━━ Available records ━━
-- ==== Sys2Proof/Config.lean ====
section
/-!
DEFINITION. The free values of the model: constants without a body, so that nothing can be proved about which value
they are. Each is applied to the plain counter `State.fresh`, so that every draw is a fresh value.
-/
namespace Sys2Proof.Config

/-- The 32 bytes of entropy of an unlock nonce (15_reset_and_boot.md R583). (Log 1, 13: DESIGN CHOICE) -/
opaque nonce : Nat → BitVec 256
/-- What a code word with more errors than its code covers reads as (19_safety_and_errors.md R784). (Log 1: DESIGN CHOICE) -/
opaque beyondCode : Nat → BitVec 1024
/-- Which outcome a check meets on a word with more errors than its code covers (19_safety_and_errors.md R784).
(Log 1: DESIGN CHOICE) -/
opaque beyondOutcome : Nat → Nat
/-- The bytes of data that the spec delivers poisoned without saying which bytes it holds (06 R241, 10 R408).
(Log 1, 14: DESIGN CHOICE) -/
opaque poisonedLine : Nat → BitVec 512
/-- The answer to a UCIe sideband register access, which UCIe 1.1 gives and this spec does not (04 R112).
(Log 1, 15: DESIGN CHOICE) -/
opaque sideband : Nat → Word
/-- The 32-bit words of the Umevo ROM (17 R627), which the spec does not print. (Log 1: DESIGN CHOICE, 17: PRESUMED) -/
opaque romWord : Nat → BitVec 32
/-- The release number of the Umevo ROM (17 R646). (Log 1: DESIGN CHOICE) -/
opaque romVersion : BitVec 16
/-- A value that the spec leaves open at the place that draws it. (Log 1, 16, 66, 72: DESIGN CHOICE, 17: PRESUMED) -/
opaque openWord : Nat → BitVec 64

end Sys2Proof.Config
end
━━━
━━ Available records ━━
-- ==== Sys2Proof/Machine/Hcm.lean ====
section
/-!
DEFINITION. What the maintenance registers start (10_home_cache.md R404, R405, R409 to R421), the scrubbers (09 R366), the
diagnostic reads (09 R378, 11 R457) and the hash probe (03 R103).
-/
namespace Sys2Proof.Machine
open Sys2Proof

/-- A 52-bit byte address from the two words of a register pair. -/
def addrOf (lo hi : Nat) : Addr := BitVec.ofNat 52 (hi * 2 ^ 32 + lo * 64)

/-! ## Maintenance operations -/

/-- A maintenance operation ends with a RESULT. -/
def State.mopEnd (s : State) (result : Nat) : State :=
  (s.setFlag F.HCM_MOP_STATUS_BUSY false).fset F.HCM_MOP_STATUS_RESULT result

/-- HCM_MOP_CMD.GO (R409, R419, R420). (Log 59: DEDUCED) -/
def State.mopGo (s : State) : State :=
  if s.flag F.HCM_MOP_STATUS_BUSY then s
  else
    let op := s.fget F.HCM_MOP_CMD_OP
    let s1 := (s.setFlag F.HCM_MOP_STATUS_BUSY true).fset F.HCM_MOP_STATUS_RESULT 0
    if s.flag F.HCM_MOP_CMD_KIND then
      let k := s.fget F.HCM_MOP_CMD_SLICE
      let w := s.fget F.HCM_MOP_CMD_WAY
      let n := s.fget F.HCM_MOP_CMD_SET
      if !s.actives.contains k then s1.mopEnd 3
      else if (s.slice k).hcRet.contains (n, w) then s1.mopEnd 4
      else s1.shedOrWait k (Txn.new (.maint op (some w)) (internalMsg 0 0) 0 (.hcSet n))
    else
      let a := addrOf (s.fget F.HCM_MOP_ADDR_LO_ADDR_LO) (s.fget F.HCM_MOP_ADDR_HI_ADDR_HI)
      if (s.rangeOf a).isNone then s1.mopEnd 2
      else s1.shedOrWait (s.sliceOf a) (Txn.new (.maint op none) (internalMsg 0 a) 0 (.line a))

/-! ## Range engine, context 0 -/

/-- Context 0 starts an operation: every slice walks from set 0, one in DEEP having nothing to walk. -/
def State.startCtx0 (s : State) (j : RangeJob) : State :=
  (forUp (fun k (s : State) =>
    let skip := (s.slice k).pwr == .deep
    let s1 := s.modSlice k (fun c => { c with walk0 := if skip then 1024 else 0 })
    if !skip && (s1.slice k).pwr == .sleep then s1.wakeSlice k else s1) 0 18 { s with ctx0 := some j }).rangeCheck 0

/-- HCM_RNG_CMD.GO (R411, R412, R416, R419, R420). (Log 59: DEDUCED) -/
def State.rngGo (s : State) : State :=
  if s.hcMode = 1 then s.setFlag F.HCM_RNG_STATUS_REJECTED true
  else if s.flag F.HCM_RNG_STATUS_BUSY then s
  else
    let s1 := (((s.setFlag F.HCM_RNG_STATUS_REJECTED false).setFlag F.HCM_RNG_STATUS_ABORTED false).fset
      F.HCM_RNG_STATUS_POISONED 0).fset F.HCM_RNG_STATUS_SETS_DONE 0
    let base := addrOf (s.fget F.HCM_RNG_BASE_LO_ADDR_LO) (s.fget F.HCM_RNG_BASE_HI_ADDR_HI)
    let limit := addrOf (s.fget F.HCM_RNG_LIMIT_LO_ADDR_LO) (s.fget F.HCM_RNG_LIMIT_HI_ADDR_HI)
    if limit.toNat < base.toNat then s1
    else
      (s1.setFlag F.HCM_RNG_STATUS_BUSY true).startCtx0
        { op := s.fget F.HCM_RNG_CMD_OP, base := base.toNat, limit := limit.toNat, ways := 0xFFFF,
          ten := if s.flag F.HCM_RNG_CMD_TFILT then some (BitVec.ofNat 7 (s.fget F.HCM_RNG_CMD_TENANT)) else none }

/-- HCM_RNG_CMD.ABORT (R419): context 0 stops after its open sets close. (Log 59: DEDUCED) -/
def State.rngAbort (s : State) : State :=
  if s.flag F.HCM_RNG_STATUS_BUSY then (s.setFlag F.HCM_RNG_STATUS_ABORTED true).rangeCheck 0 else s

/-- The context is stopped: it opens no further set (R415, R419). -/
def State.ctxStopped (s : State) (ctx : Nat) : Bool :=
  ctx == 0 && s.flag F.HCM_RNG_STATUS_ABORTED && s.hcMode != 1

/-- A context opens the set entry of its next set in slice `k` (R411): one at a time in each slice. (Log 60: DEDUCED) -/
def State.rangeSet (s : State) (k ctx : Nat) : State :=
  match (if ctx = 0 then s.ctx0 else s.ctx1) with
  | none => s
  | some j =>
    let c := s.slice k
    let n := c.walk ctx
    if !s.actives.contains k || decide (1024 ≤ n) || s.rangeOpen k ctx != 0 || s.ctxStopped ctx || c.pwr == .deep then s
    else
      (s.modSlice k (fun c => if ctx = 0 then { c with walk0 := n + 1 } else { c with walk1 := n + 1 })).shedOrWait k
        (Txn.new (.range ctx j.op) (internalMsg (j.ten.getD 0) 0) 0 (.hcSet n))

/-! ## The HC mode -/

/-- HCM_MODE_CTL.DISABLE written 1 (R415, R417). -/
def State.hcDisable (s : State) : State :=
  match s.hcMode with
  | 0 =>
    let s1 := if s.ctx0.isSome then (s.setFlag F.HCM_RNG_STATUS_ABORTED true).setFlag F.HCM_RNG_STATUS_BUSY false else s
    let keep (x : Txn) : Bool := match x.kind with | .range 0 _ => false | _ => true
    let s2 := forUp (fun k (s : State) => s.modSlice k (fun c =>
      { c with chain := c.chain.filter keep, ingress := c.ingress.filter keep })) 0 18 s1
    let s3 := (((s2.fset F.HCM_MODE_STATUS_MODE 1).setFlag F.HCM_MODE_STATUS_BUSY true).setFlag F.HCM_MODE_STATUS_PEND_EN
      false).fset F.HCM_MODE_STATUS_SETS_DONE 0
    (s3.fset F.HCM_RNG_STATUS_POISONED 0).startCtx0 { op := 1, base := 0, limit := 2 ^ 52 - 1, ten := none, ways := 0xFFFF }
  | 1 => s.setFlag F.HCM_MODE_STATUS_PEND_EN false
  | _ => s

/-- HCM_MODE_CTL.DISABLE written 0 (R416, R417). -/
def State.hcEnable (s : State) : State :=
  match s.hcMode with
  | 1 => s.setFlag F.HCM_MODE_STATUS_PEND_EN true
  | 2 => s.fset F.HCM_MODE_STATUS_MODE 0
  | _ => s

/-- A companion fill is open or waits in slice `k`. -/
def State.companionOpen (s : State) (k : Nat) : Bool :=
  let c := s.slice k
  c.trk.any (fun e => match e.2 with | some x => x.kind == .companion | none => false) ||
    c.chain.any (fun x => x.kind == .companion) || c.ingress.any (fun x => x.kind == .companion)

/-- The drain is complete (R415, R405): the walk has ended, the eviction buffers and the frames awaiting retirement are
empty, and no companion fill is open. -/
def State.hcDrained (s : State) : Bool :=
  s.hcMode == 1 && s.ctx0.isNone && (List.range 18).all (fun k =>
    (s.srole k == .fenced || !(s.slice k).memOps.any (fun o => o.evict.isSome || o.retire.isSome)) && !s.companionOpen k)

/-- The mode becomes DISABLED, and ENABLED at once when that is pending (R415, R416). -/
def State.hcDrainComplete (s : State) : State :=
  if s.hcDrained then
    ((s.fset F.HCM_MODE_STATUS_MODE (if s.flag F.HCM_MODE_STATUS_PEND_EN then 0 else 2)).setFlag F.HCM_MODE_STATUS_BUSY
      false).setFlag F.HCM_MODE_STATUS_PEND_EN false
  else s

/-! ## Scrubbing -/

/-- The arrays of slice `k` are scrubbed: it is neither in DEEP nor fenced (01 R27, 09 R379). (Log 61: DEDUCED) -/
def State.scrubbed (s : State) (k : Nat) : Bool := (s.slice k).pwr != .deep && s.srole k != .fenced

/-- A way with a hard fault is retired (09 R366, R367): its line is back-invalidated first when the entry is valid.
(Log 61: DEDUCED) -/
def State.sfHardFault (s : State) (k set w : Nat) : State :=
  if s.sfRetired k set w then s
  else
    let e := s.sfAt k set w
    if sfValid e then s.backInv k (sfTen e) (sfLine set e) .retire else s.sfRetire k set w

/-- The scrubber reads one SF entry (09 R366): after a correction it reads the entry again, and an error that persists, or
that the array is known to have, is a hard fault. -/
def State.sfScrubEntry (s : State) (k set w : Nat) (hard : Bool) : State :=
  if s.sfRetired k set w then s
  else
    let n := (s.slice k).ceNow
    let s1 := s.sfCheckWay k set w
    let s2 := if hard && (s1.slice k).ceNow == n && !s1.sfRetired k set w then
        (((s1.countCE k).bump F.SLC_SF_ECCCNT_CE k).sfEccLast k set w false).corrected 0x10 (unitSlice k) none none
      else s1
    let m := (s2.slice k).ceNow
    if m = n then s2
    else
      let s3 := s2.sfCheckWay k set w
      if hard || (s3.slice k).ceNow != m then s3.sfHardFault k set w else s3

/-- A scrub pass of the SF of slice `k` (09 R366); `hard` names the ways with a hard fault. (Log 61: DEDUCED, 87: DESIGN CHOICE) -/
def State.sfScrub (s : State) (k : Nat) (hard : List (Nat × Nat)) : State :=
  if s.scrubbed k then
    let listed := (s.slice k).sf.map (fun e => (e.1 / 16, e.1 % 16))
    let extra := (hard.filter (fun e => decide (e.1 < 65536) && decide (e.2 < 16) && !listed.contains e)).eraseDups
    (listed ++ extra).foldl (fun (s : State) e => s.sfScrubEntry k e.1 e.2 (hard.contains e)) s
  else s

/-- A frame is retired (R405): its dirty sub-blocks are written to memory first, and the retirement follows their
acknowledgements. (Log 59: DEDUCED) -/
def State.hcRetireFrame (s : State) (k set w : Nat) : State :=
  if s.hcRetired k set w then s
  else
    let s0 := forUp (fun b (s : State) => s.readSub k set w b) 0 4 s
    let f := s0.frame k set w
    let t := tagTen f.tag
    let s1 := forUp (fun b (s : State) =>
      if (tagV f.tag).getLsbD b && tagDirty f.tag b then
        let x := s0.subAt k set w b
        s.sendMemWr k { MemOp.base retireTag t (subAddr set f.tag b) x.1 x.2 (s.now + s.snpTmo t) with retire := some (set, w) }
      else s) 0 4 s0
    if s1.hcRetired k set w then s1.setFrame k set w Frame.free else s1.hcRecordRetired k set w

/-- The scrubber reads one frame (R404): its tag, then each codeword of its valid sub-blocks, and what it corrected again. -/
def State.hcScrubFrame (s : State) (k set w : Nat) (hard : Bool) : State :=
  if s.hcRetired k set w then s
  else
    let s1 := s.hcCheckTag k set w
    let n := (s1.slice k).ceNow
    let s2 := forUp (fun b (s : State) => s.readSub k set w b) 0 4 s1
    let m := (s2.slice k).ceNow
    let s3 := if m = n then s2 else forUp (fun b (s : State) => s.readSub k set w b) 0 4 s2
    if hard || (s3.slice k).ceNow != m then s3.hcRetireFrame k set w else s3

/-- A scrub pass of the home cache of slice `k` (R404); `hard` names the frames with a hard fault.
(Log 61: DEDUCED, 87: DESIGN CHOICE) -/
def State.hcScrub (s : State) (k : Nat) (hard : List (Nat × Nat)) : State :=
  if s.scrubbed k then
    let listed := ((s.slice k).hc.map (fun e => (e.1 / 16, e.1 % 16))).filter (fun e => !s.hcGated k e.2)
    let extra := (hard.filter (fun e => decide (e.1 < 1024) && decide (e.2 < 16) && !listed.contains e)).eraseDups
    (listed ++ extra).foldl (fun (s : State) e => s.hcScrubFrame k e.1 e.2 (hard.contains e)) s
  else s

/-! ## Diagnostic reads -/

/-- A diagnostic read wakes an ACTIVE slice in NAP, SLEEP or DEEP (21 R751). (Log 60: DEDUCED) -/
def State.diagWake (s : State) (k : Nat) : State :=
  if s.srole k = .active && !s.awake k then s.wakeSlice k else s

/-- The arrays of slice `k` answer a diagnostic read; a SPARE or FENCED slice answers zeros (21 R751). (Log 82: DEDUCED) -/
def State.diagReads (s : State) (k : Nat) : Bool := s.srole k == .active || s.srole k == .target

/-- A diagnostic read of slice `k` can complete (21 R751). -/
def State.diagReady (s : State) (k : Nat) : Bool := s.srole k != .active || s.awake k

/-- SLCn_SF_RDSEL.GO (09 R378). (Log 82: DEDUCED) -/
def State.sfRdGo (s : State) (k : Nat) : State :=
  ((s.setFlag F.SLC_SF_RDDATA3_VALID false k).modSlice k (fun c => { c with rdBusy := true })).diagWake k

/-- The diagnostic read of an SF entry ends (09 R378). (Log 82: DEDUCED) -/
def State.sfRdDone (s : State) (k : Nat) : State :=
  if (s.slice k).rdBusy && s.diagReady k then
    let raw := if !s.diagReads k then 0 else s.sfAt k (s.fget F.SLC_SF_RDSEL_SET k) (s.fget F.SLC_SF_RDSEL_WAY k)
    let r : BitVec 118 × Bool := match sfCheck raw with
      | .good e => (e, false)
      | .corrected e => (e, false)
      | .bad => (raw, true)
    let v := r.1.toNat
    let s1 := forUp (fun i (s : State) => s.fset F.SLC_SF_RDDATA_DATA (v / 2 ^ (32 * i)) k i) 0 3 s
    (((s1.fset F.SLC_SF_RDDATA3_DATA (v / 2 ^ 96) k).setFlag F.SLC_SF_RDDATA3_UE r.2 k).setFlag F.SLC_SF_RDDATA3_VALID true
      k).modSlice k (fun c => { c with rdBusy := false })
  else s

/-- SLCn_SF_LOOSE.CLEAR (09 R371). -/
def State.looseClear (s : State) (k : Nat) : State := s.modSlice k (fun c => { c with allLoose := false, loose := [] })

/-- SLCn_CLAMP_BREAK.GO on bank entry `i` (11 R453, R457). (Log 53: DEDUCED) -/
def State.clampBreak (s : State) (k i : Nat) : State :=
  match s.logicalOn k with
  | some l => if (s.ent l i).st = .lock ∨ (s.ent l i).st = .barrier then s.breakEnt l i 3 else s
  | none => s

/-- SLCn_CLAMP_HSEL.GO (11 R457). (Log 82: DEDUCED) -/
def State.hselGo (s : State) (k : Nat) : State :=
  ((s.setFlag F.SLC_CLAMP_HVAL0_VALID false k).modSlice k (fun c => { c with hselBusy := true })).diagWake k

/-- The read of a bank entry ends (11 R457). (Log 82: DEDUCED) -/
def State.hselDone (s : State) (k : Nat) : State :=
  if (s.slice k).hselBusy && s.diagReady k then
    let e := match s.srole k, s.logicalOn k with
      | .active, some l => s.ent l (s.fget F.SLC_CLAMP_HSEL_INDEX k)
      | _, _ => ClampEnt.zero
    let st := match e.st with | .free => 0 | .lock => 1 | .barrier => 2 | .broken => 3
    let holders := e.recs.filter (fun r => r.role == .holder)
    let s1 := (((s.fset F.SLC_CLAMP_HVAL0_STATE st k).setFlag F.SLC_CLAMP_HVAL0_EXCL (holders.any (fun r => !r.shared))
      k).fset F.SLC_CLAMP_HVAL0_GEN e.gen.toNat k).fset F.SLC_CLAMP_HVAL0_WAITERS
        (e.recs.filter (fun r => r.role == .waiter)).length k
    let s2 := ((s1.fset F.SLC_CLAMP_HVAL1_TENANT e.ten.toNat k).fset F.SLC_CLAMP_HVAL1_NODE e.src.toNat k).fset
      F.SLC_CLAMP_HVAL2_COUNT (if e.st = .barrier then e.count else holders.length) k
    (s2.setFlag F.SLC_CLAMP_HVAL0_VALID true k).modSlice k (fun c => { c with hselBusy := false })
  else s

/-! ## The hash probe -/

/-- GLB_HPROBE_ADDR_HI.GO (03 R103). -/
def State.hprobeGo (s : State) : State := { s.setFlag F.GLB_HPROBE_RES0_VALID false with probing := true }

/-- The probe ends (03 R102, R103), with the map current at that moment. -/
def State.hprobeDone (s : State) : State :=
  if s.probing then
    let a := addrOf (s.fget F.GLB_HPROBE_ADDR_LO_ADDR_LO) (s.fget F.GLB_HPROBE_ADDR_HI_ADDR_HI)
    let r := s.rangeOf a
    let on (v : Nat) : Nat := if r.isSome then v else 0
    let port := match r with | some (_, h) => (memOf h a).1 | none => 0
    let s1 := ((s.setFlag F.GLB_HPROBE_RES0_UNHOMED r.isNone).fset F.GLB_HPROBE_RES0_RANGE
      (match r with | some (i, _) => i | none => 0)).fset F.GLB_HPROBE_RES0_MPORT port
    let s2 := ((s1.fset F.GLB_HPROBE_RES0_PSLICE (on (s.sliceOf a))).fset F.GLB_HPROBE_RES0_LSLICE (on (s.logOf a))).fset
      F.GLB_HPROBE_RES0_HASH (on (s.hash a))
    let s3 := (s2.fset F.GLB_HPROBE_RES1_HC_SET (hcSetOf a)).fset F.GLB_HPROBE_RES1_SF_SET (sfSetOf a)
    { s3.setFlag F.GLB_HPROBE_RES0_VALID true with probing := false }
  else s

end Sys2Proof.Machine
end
━━━
• Your assignment:
Using the data above, repeat exactly the lines that begin at the line with "that persists, or" and end at the line with "fault. (Log 61: DEDUCED, 87: DESIGN CHOICE) -/", both ends included.

• Response:
/-- The scrubber reads one SF entry (09 R366): after a correction it reads the entry again, and an error that persists, or
that the array is known to have, is a hard fault. -/
def State.sfScrubEntry (s : State) (k set w : Nat) (hard : Bool) : State :=
  if s.sfRetired k set w then s
  else
    let n := (s.slice k).ceNow
    let s1 := s.sfCheckWay k set w
    let s2 := if hard && (s1.slice k).ceNow == n && !s1.sfRetired k set w then
        (((s1.countCE k).bump F.SLC_SF_ECCCNT_CE k).sfEccLast k set w false).corrected 0x10 (unitSlice k) none none
      else s1
    let m := (s2.slice k).ceNow
    if m = n then s2
    else
      let s3 := s2.sfCheckWay k set w
      if hard || (s3.slice k).ceNow != m then s3.sfHardFault k set w else s3

/-- A scrub pass of the SF of slice `k` (09 R366); `hard` names the ways with a hard fault. (Log 61: DEDUCED, 87: DESIGN CHOICE) -/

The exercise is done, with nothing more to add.